トップアスリートが引退を決断するとき、そこには多くの葛藤がある。
まだやれる――。自身も周囲もそう感じていたとしても、客観的に見つめる“もう一人”の自分が、決断を促す。シュライカー大阪の稲田瑞穂は、「日本代表に呼ばれない現実」から目を背けなかった。
フットサルが好きだから、優先順位が変わるだけ
「自分のなかで去年の終盤から今シーズンの最初の方で調子もよくて、手応えもありました」
大阪のサイドアタッカーであり、切れ味鋭いドリブル突破を武器にチャンスメイクする稲田は、昨シーズンのFリーグ優勝を争うプレーオフで異彩を放った。王者・名古屋オーシャンズに挑んだプレーオフ決勝の第1戦を3-2で勝利した大阪は、第2戦の終盤まで0-3と、ビハインドを背負っていた。優勝にはあと3点が必要――。そんな場面で口火を切ったのが稲田だった。左サイドを突破してゴールをこじ開けると、その直後には、味方のシュートのこぼれ球に反応して、続け様の得点で1点差に迫ることに成功したのだ。
結果は2-3で敗れ、2戦合計スコアで並びながらリーグ戦の順位によって優勝を逃したものの、稲田は大舞台で、記憶と記録に残る爪痕を残した。自他ともに認める活躍もあって、稲田自身「日本代表に呼んでもらえるかもしれない。チャンスがあると思っていた」というが、その後の代表活動に招集されることはなかった。
「自分のなかでは全力を出し切りましたが、実力不足で呼ばれませんでした。9年間、Fリーグでやってきたなかで『日本代表』がかなり多くの部分を占めていました。小さい頃からの夢でしたから。もっと長くプレーできたらよかったのですが、自分自身で区切りをつけようと考えました」
稲田は今年34歳。サッカーよりも“ピークが後ろ”とされるフットサルでは、30代前半で「プレーの衰え」を理由にFリーグを引退する選手が多いわけではない。事実、ベテランの域に入ってきた稲田は、左右の足で巧みにボールを操る“二刀流ドリブル”を武器に、右サイドでも左サイドでも存在感を放っていた。経験値も上がり、味方を助けるサポートの質も円熟味が増し、チームに不可欠な選手の一人であることは間違いなかった。しかし稲田は、日本代表に選ばれない現実を悟ったことで、トップの舞台を去る決断を下した。
12月13日、クラブを通して発表されたリリースには「Fリーグからの引退」と記されていた。あくまでもFリーグで蹴ることをやめるだけ。稲田はそこで「生涯現役」を宣言した。
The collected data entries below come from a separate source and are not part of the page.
-- ==== Sys2Proof/Machine/HostReads.lean ====
section
/-! DEFINITION. What a read of BAR0, of BAR2 or of the PCI configuration space gives at a part whose endpoint is powered (R319, R320,
R322): how the host sees the registers that State.hif and State.part hold. -/

namespace Sys2Proof.Machine

/-- CAL_DATE (R322): the factory calibration date of the part's oldest-calibrated die. -/
def State.oldestDay (s : State) : Nat :=
  match (s.dies.take s.part.cellDies).map fun d => d.cal.days with
  | [] => 0
  | x :: xs => xs.foldl min x % 2 ^ 16

/-- HIF_CTRL (R322). -/
def HifState.ctrlWord (h : HifState) : Nat := fld 16 16 h.pollUs + fld 1 1 (b2n h.shutdown) + fld 0 1 (b2n h.en)

/-- HIF_STAT (R322). DEDUCED, log entry 41: a command is in flight until its completion has been written. -/
def HifState.statWord (h : HifState) : Nat :=
  fld 16 16 h.inflight.length + fld 8 8 h.fatalCode + fld 2 1 (b2n h.shutDone) + fld 1 1 (b2n h.fatal) + fld 0 1 (b2n h.ready)

/-- HIF_CNT (R322). -/
def HifState.cntWord (h : HifState) : Nat := fld 16 16 h.lateCompl + fld 0 16 h.eqDelayed

/-- SQn_STAT (R322): a queue is in service while it is active and the interface is ready (R324, R344). -/
def Queue.sqStat (q : Queue) (ready : Bool) : Nat := fld 16 16 q.ptr + fld 8 8 q.err + fld 0 1 (b2n (q.active && ready))

/-- EQ_STAT and CQn_STAT (R322). -/
def Queue.cqStat (q : Queue) (ready : Bool) : Nat :=
  fld 16 16 q.ptr + fld 8 8 q.err + fld 1 1 (b2n q.phase) + fld 0 1 (b2n (q.active && ready))

/-- STRr_STAT (R322): its ERR is one bit. -/
def Queue.strStat (q : Queue) (ready : Bool) : Nat :=
  fld 31 1 (b2n (q.active && ready)) + fld 30 1 (b2n q.phase) + fld 29 1 (b2n (q.err != 0)) + fld 0 28 q.ptr

/-- The four registers of a queue or ring at a stride of 16 bytes (R322). -/
def Queue.word (q : Queue) (stat field : Nat) : Nat :=
  if field = 0 then q.baseLo else if field = 4 then q.baseHi else if field = 8 then q.cfg else if field = 12 then stat else 0

/-- An aligned 32-bit read of BAR0 (R322); an offset that the map does not name, and KICK, read 0 (R320). -/
def State.bar0Word (s : State) (off : Nat) : Nat :=
  match off with
  | 0x0000 => 0x44580001
  | 0x0004 => s.partWord
  | 0x0008 => s.part.ident % 2 ^ 32
  | 0x000C => s.part.ident / 2 ^ 32 % 2 ^ 32
  | 0x0010 => s.oldestDay
  | 0x0014 => 0x40201010
  | 0x0020 => s.hif.ctrlWord
  | 0x0024 => s.hif.statWord
  | 0x0028 => s.hif.cntWord
  | 0x002C => s.lifeWord
  | 0x0030 => s.hif.dbLo
  | 0x0034 => s.hif.dbHi
  | 0x0040 => s.hif.eq.baseLo
  | 0x0044 => s.hif.eq.baseHi
  | 0x0048 => s.hif.eq.cfg
  | 0x004C => s.hif.eq.cqStat s.hif.ready
  | _ =>
    let n := off % 256 / 16
    let field := off % 16
    if 0x1000 ≤ off ∧ off < 0x1100 then (s.hif.sqOf n).word ((s.hif.sqOf n).sqStat s.hif.ready) field
    else if 0x1100 ≤ off ∧ off < 0x1200 then (s.hif.cqOf n).word ((s.hif.cqOf n).cqStat s.hif.ready) field
    else if 0x1200 ≤ off ∧ off < 0x1400 then
      let q := s.hif.strOf ((off - 0x1200) / 16)
      q.word (q.strStat s.hif.ready) field
    else 0

/-- A read of BAR0 (R320): any access but an aligned one of 32 bits reads 0. -/
def State.bar0Read (s : State) (off size : Nat) : Nat := if size = 4 ∧ off % 4 = 0 then s.bar0Word off else 0

/-- The pending-bit array of MSI-X in BAR2 (R319, R343): the bits of 32 vectors. -/
def State.pbaWord (s : State) (off : Nat) : Nat :=
  (List.range 32).foldl (fun a i => a + fld i 1 (b2n (s.hif.pendingVec.contains (8 * (off - 0x800) + i)))) 0

/-- An aligned 32-bit read of BAR2 (R319): the MSI-X table, whose vector control shows the mask in bit 0, then the pending bits. -/
def State.bar2Word (s : State) (off : Nat) : Nat :=
  if off < 0x400 then
    let x := s.hif.msix.getD (off / 16) (0, 0, 0)
    match off % 16 / 4 with
    | 0 => x.1
    | 1 => x.2.1
    | 2 => x.2.2
    | _ => b2n (s.hif.masked.contains (off / 16))
  else if 0x800 ≤ off ∧ off < 0x808 then s.pbaWord off
  else 0

/-- A read of BAR0, or from offset 0x10000 of BAR2 (R319, R320): what it gives, and the part after it; a read of BAR0 wakes it from
DOZE. -/
def State.barAccess (s : State) (off size : Nat) : Nat × State :=
  if 65536 ≤ off then (if size = 4 ∧ off % 4 = 0 then s.bar2Word (off - 65536) else 0, s)
  else
    let s := s.undoze
    (s.bar0Read off size, s)

/-- A word of the PCI configuration space that R319 fixes: Vendor and Device ID, revision and class code. -/
def State.pciWord (off : Nat) : Nat :=
  if off = 0 then Config.vendorId.toNat + fld 16 16 0xD710 else if off = 8 then 0xFF0000B0 else 0

end Sys2Proof.Machine
end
「優先順位が変わるだけ。フットサルは好きですから。これからは、フットサルとサッカーをやっている子どもの成長を見ていきたいですし、家族に迷惑がかからずに活動できるチームがあれば、蹴り続けたい」
その言葉には、日本代表に選ばれなかった稲田が引退を決めた、もう一つの理由が含まれていた。
「子ども(長男)が1年生で、フットサルとサッカーをしていて、その成長も見ていきたいなと。これまでは土日は遠征でつぶれてしまうことも多かったですし、家族との時間を増やしたい」
平日は練習や仕事があり、土日は試合でつぶれる。Fリーグ2年目の年に誕生した我が子の成長を、この9年間は満足いくまで見てあげることができなかった。そんな葛藤も、稲田が引退を決断した大きな理由。選手、仕事、家族。そうしたものを天秤にかけたときに何を大事にするか。これからは家族との時間を増やしながら、子どもの夢に寄り添っていく。日本代表志向から、家族志向へ。それが稲田の選択だった。
とはいえ、稲田の戦いは続く。リーグ戦は残り4試合。現在3位の大阪がこのままプレーオフに出場すれば、準決勝、決勝を含めて最大8試合でピッチに立つ。その後には、日本一を決める全日本選手権もある。「残り1試合でも多くチームでプレーして、2つの頂点にいきたい」。稲田は最後、どんな生き様を見せるのか。